/-- A receive lane replaced. -/
def State.setLane (s : State) (n i : Nat) (x : LinkLane) : State :=
  let u := s.link n
  s.setLink n { u with lanes := tabPut {} u.lanes i x }

/-- The receive lanes of link n. -/
def State.lanes (s : State) (n : Nat) : List LinkLane := (upto 0 (laneCount n)).map (s.lane n)

/-- LNK_STATUS.STATE. -/
def State.linkState (s : State) (n : Nat) : Nat := s.get (F.LNK_STATUS_STATE n)

/-- The event source of a link at an offset of R320: 0 LINK_UP, 1 LINK_LOST, 2 LINK_DOWN, 3 LANE_ERR. -/
def linkSource (n off : Nat) : Nat := if n = 0 then 688 + off else 768 + 4 * (n - 1) + off



/-- The time of a number of symbols on link n in ns (R292, R298: 10 bits a symbol). -/
def State.symbolsNs (s : State) (n k : Nat) : Nat := k * 80 / s.linkRate n

/-- Every receive lane of link n holds symbol lock and deskew. -/
def State.lanesReady (s : State) (n : Nat) : Bool := (s.lanes n).all (fun x => x.symlock && x.deskewed)

/-- The receivers of link n run: in an attempt, in NEGOTIATE and UP (R307, R309). -/
def State.receiving (s : State) (n : Nat) : Bool :=
  s.linkState n == 1 || s.linkState n == 3 || s.linkState n == 4

/-- A lane's receiver starts again: lock, deskew and what R308 counts are gone; signal detect and the error counters
stay. -/
def freshLane (x : LinkLane) : LinkLane :=
  { sigdet := x.sigdet, polarity := x.polarity, laneSeen := x.laneSeen, skew := x.skew, codeviol := x.codeviol,
    disperr := x.disperr }

/-- The receivers of link n start again. -/
def resetLanes (n : Nat) (s : State) : State :=
  let u := s.link n
  s.setLink n { u with lanes := u.lanes.map (fun e => (e.1, freshLane e.2)) }

/-! ## Attempts (R307 to R309, R312, R316) -/

/-- The panel link's rate counts again towards NAP_LIMITED (R316). -/
def rateMoved (n : Nat) (s : State) : State := if n = 0 then napLimited s else s

/-- The rate of a first attempt: 3.125 Gbaud under Band-1 start, else LNK_CFG.RATE (R313, R315). -/
def State.firstRate (s : State) (n : Nat) : Nat := if s.flag (F.LNK_CFG_START n) then 0 else s.get (F.LNK_CFG_RATE n)

/-- An attempt of link n begins (R308): TRAIN bursts, negative running disparity (R294), ASEQ 0. step: it is step 8 of R313. -/
def beginAttempt (n attempt rate : Nat) (step : Bool) (s : State) : State :=
  let s := freshTx n true (resetLanes n s)
  let u := s.link n
  let s := s.setLink n { u with since := s.now, aseq := 0, period := s.now, lastBusy := s.now, elastic := 0
                                lastHeard := s.now, step := none, lastStep := false, stepAt := none, stepping := step }
  let s := (s.set (F.LNK_STATUS_ATTEMPT n) attempt).set (F.LNK_STATUS_RATE_IN_FORCE n) rate
  rateMoved n (s.set (F.LNK_STATUS_STATE n) 1)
****************************************
__How to complete this task__: Look above for the line holding "of link n. -/" and the line holding "R312, R316) -/", then output exactly those two lines and every line between them, nothing more.

__Response to this exercise__:
/-- The receive lanes of link n. -/
def State.lanes (s : State) (n : Nat) : List LinkLane := (upto 0 (laneCount n)).map (s.lane n)

/-- LNK_STATUS.STATE. -/
def State.linkState (s : State) (n : Nat) : Nat := s.get (F.LNK_STATUS_STATE n)

/-- The event source of a link at an offset of R320: 0 LINK_UP, 1 LINK_LOST, 2 LINK_DOWN, 3 LANE_ERR. -/
def linkSource (n off : Nat) : Nat := if n = 0 then 688 + off else 768 + 4 * (n - 1) + off



/-- The time of a number of symbols on link n in ns (R292, R298: 10 bits a symbol). -/
def State.symbolsNs (s : State) (n k : Nat) : Nat := k * 80 / s.linkRate n

/-- Every receive lane of link n holds symbol lock and deskew. -/
def State.lanesReady (s : State) (n : Nat) : Bool := (s.lanes n).all (fun x => x.symlock && x.deskewed)

/-- The receivers of link n run: in an attempt, in NEGOTIATE and UP (R307, R309). -/
def State.receiving (s : State) (n : Nat) : Bool :=
  s.linkState n == 1 || s.linkState n == 3 || s.linkState n == 4

/-- A lane's receiver starts again: lock, deskew and what R308 counts are gone; signal detect and the error counters
stay. -/
def freshLane (x : LinkLane) : LinkLane :=
  { sigdet := x.sigdet, polarity := x.polarity, laneSeen := x.laneSeen, skew := x.skew, codeviol := x.codeviol,
    disperr := x.disperr }

/-- The receivers of link n start again. -/
def resetLanes (n : Nat) (s : State) : State :=
  let u := s.link n
  s.setLink n { u with lanes := u.lanes.map (fun e => (e.1, freshLane e.2)) }

/-! ## Attempts (R307 to R309, R312, R316) -/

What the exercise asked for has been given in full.